Friendly Feedback: How to Ask

Let’s talk about friendly feedback, which means feedback on your academic writing from someone whose goal is to help you develop your document (peer, colleague, friend, mentor, writing coach, editor) before you send it to someone who is a gatekeeper for your writing (journal editor, publisher, thesis/dissertation advisor or committee). Now, don’t get me wrong–those gatekeepers will give you feedback as well, and it will help you develop your writing. It might even be delivered in a friendly way! But here I’m focusing on how you can ask someone to help you out and also clarify what you need from them.

You’ve already chosen who to ask, and they’ve agreed. Before hitting send, take a few steps to ensure you both have a good experience.

Step 0: Assess your emotional state regarding this draft. Your emotional state might be the most important thing for you to recognize, own, and share with the person who is going to read for you. If you are feeling a ton of imposter syndrome and critically-delivered feedback is going to crush your soul and prevent you from finishing this thing, please let your reader know. Ask them to provide plenty of encouragement. Your friendly reader can encourage you while also giving you honest, constructive feedback. You also want to gauge your emotional state before you try to do step 1, so you can determine if you are able to give your own draft a fair assessment.

Step 1: Assess your draft’s strengths and weaknesses. From your point of view, what is working? What’s not working? Is there a puzzle you need to solve to move forward?

Step 2: Figure out what stage of the writing process this draft is in. In reality, the writing process is not always linear, moving through clearly distinguishable phases. Still, there are some common, recognizable stages for a draft. Here’s some language to describe these stages:

  • Ideas but nothing in a document yet

  • Bullet points or outline

  • Rough prose: the bullet or outline points are turned into sentences and paragraphs. The words may be just however they came out (this is fine!), or you may have gone through those first rough sentences and paragraphs and made some changes to better reflect your thinking or to make sentences more reader friendly.

  • Revised prose: You’ve gone through all those stages above, let the draft sit for a bit, and then come back to make pretty big changes, often at the paragraph level or higher: changing the document’s organization, reworking the argument, removing and adding paragraphs or sections. You may have received and implemented feedback from someone else to get to this stage. Most likely, there is still some wonky language (moving stuff around can introduce typos and other weirdness).

  • Edited prose: You’ve done all the stuff above and then you or someone else has gone through each sentence with a fine-tooth comb, tidying up sentences, words, and formatting.

Most likely you want feedback to help you get from one of these stages to the next one. You’ll want to tell your reader where you’re at and where you want to get next.

Step 3: Assess your timeline.
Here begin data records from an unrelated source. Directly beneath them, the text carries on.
-- ==== Sys2Proof/Machine/Monitors.lean ====
section
/-! DEFINITION. Capture units, the event queue, log and trace rings and the alarm queue (22_monitors.md): the rows
CAPTURE_SAMPLE to ALARM_POP. -/

namespace Sys2Proof.Machine

/-! ### Capture units -/

/-- The floor of the base-2 logarithm, 0 for 0. -/
def log2n (n : Nat) : Nat := Nat.log2 n

/-- The bin of sample v (R523). -/
def captureBin (base v : Int) (shift : Nat) (logBins : Bool) : Nat :=
  let d := v - base
  if d < 0 then 0
  else
    let q := d.toNat / 2 ^ shift
    if logBins then min 31 (1 + log2n (q + 1)) else min 31 (1 + q)

/-- A capture unit emptied (R524). -/
def State.captureEmpty (s : State) (u : Nat) : State :=
  let s := s.wr (Reg.monCapCount u) 0
  let s := s.wr (Reg.monCapSum u) 0
  let s := s.wr (Reg.monCapMin u) (BitVec.ofNat 64 0x7FFFFFFFFFFFFFFF)
  let s := s.wr (Reg.monCapMax u) (BitVec.ofNat 64 0x8000000000000000)
  let s := s.wr (Reg.monCapDropped u) 0
  (List.range 16).foldl (fun t i => t.wr (Reg.monCapBin u i) 0) s

/-- CAPTURE_SAMPLE (R522-R524): unit u takes sample v. -/
def execCaptureSample (u : Nat) (v : Int) (s : State) : Res :=
  .next <|
    let cfg := Reg.monCapCfg u
    let src := s.rf cfg F.monCapCfg_src
    if s.on cfg F.monCapCfg_en ∧ 1 ≤ src ∧ src ≤ 0x0E then
      let v := satS 64 v
      let b := captureBin (sgn 64 (s.rd (Reg.monCapBase u)).toNat) v (s.rf cfg F.monCapCfg_shift) (s.on cfg F.monCapCfg_log)
      let s := s.incF (Reg.monCapCount u) F.monCapCount_count 1
      let s := s.incF (Reg.monCapBin u (b / 2)) (if b % 2 = 0 then F.monCapBin_even else F.monCapBin_odd) 1
      let s := s.wr (Reg.monCapSum u) (BitVec.ofNat 64 (wrap 64 (satS 64 (sgn 64 (s.rd (Reg.monCapSum u)).toNat + v))))
      let s := s.wr (Reg.monCapMin u) (BitVec.ofNat 64 (wrap 64 (min (sgn 64 (s.rd (Reg.monCapMin u)).toNat) v)))
      s.wr (Reg.monCapMax u) (BitVec.ofNat 64 (wrap 64 (max (sgn 64 (s.rd (Reg.monCapMax u)).toNat) v)))
    else s

/-- CAPTURE_CLEAR (R524): a write of a unit's configuration, or of its base; `CLR`, or a change of source or binning,
empties the unit. -/
def execCaptureClear (m u : Nat) (base : Bool) (v : Word) (s : State) : Res :=
  .next <|
    s.sw m (if base then Reg.monCapBase u else Reg.monCapCfg u) fun s =>
      if base then
        let t := s.wr (Reg.monCapBase u) v
        if s.rd (Reg.monCapBase u) = v then t else t.captureEmpty u
      else
        let old := s.rd (Reg.monCapCfg u)
        let w := softWrite false old v [F.monCapCfg_en, F.monCapCfg_autoclr, F.monCapCfg_log, F.monCapCfg_shift,
          F.monCapCfg_sel, F.monCapCfg_src]
        let t := s.wr (Reg.monCapCfg u) w
        if fld v 62 62 = 1 ∨ fld old 60 60 ≠ fld w 60 60 ∨ fld old 59 54 ≠ fld w 59 54 ∨ fld old 47 36 ≠ fld w 47 36 ∨
            fld old 35 28 ≠ fld w 35 28 then t.captureEmpty u
        else t

/-! ### Rings -/

/-- The log2 of a ring's records, clamped to 8-16 (Table 22-5). -/
def ringLog (v : Word) : Nat := max 8 (min 16 (fld v 57 52))

/-- The registers of ring r: the log ring of a function, or, from 2,000, the trace ring. -/
def ringCfg (r : Nat) : Nat := if r < 2000 then Reg.monLog r else Reg.monTrace

@[inherit_doc ringCfg]
def ringIdx (r : Nat) : Nat := if r < 2000 then Reg.monLogIdx r else Reg.monTraceIdx

/-- Records of ring r not consumed. -/
def State.ringUsed (s : State) (r : Nat) : Nat :=
  (fld (s.rd (ringIdx r)) 63 32 + 2 ^ 32 - fld (s.rd (ringIdx r)) 31 0) % 2 ^ 32

/-- Whether a log ring has more than 19 slots free (R529). -/
def State.ringRoom (s : State) (r : Nat) : Bool :=
  decide (s.ringUsed r + 19 < 2 ^ ringLog (s.rd (ringCfg r)))

/-- The four words of a record with its PHASE (Table 22-3). -/
def EvRec.words (e : EvRec) (phase : Nat) : List Nat :=
  [e.time % 2 ^ 64,
   phase * 2 ^ 63 + b2n e.suppr * 2 ^ 62 + e.cls.code * 2 ^ 60 + e.arg2 % 2 ^ 12 * 2 ^ 48 +
     (if e.suppr then 0 else e.code % 2 ^ 16) * 2 ^ 32 + e.count % 2 ^ 32,
   e.block % 256 * 2 ^ 56 + e.inst % 256 * 2 ^ 48 + e.fn % 2 ^ 11 * 2 ^ 32 + e.arg0 % 2 ^ 32,
   e.arg1 % 2 ^ 64]

/-- A record's bytes. -/
def EvRec.bytes (e : EvRec) (phase : Nat) : List Byte := (e.words phase).flatMap (leBytes 8)

/-- A record written at the head of ring r: one 32-byte write, then PROD; a VF ring with `IRQ` raises its vector (R527,
R532). -/
def State.ringWrite (s : State) (r : Nat) (e : EvRec) : State :=
  let cfg := s.rd (ringCfg r)
  let n := 2 ^ ringLog cfg
  let prod := fld (s.rd (ringIdx r)) 63 32
  let s := s.store (fld cfg 39 12 * 4096 + prod % n * 32) (e.bytes ((prod / n + 1) % 2))
  let s := s.wr (ringIdx r) (setFld (s.rd (ringIdx r)) 63 32 ((prod + 1) % 2 ^ 32))
  if 1 ≤ r ∧ r ≤ 1024 ∧ fld cfg 62 62 = 1 then s.msixEvent r (fld cfg 50 40) else s

/-- The suppression record of block b of ring r (R529). -/
def suppRec (r b : Nat) (p : Supp) : EvRec :=
  { time := p.first, cls := if p.fault then .fault else .warning, code := 0, block := b, fn := r, count := p.count,
    suppr := true }

/-- Suppression records due for ring r written, one per block, while the ring has room (R529); each is copied to the LOG
volume whatever its ring (R526). -/
def State.flushSupp (s : State) (r : Nat) : List Nat → State
  | [] => s
  | b :: bs =>
    match mget s.mon.supp (r * 32 + b) with
    | some p =>
      let e := suppRec r b p
      let t := { s.ringWrite r e with mon.supp := mdel (s.ringWrite r e).mon.supp (r * 32 + b) }
      (t.toLog e).flushSupp r bs
    | none => s.flushSupp r bs

/-- Whether ring r has suppression records due. -/
def State.ringDue (s : State) (r : Nat) : Bool := s.mon.supp.any fun e => decide (e.1 / 32 = r) && decide (e.2.count ≠ 0)

/-- The ring's suppression records written if they are due and there is room. -/
def State.settleRing (s : State) (r : Nat) : State :=
  if s.ringDue r ∧ s.ringRoom r then s.flushSupp r (List.range 19) else s

/-- EVENT_QUEUE_DRAIN (R526, R527, R529, R531, R560): the oldest record of the event queue goes to its ring. -/
def execEventQueueDrain (s : State) : Res :=
  .next <|
    match s.mon.evQ with
    | [] => s
    | e :: q =>
      let s := { s with mon.evQ := q }
      if e.cls = .trace then
        if fld (s.rd Reg.monTrace) 63 63 = 1 ∧ s.ringUsed 2000 < 2 ^ ringLog (s.rd Reg.monTrace) then s.ringWrite 2000 e
        else s.incF Reg.monLogStat F.monLogStat_trace_dropped 1
      else
        let r := e.ring
        if fld (s.rd (Reg.monLog r)) 63 63 = 0 then s.incF Reg.monLogNoring F.monLogNoring_count 1
        else
          let s := s.settleRing r
          if s.ringRoom r ∧ ¬ s.ringDue r then s.ringWrite r e else s.suppress r e

/-- LOG_HEAD_WRITE (R529): software writes HEAD of ring f (2,000 the trace ring); suppression records due are written. -/
def execLogHeadWrite (m f : Nat) (v : Word) (s : State) : Res :=
  .next <|
    s.swp m f (ringIdx f) fun s =>
      let s := s.wr (ringIdx f) (setFld (s.rd (ringIdx f)) 31 0 (fld v 31 0))
      if f < 2000 then s.settleRing f else s

/-- LOG_RING_ENABLE (R526, Table 22-5, R77): a write of `MON_LOGf` or `MON_TRACE`. A change of `EN` from 0 to 1 resets PROD
and HEAD. A write that enables a ring not wholly in HBM, a VF's ring not wholly in its partition, or a PF ring that overlaps a
VF partition is refused. -/
def execLogRingEnable (m f : Nat) (v : Word) (s : State) : Res :=
  .next <|
    s.swp m f (ringCfg f) fun s =>
      let old := s.rd (ringCfg f)
      let w := if f < 2000 then softWrite false old v [F.monLog_en, F.monLog_irq, F.monLog_log2, F.monLog_vec, F.monLog_base]
        else softWrite false old v [F.monTrace_en, F.monTrace_log2, F.monTrace_base]
      let lo := fld w 39 12 * 4096
      let hi := lo + 2 ^ ringLog w * 32
      let inVf := s.regs.any fun e => isPartKey e.1 && decide ((partRange e.2).1 < hi) && decide (lo < (partRange e.2).2)
      if fld w 63 63 = 1 ∧ (hbmEnd < hi ∨ (if 1 ≤ f ∧ f ≤ 1024 then lo < (s.part f).1 ∨ (s.part f).2 < hi else inVf)) then
        (s.wf (Reg.vfmFnCtrl 0) F.vfmFnCtrl_err 1).raise .warning 3 1 (fn := 0) (arg0 := f % 2000) (arg1 := regBase + ringCfg f)
      else
        let s := s.wr (ringCfg f) w
        if fld old 63 63 = 0 ∧ fld w 63 63 = 1 then s.wr (ringIdx f) 0 else s

/-- ALARM_POP (R530): the head alarm record is removed. -/
def execAlarmPop (m : Nat) (s : State) : Res :=
  .next (s.sw m Reg.monAlarmStat fun s => { s with mon.alarmQ := s.mon.alarmQ.drop 1 })

end Sys2Proof.Machine
end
Realistically, how much time do you have to spend incorporating the feedback the person is going to give you? Maybe the things is due in a month, but the reality of your life is that you have one hour a week to spend on it. That means you don’t have a month; you have four hours. You want your reader to give you feedback that will help you make the best use of those four hours, not suggest a trip to Europe to visit an archive and collect more data.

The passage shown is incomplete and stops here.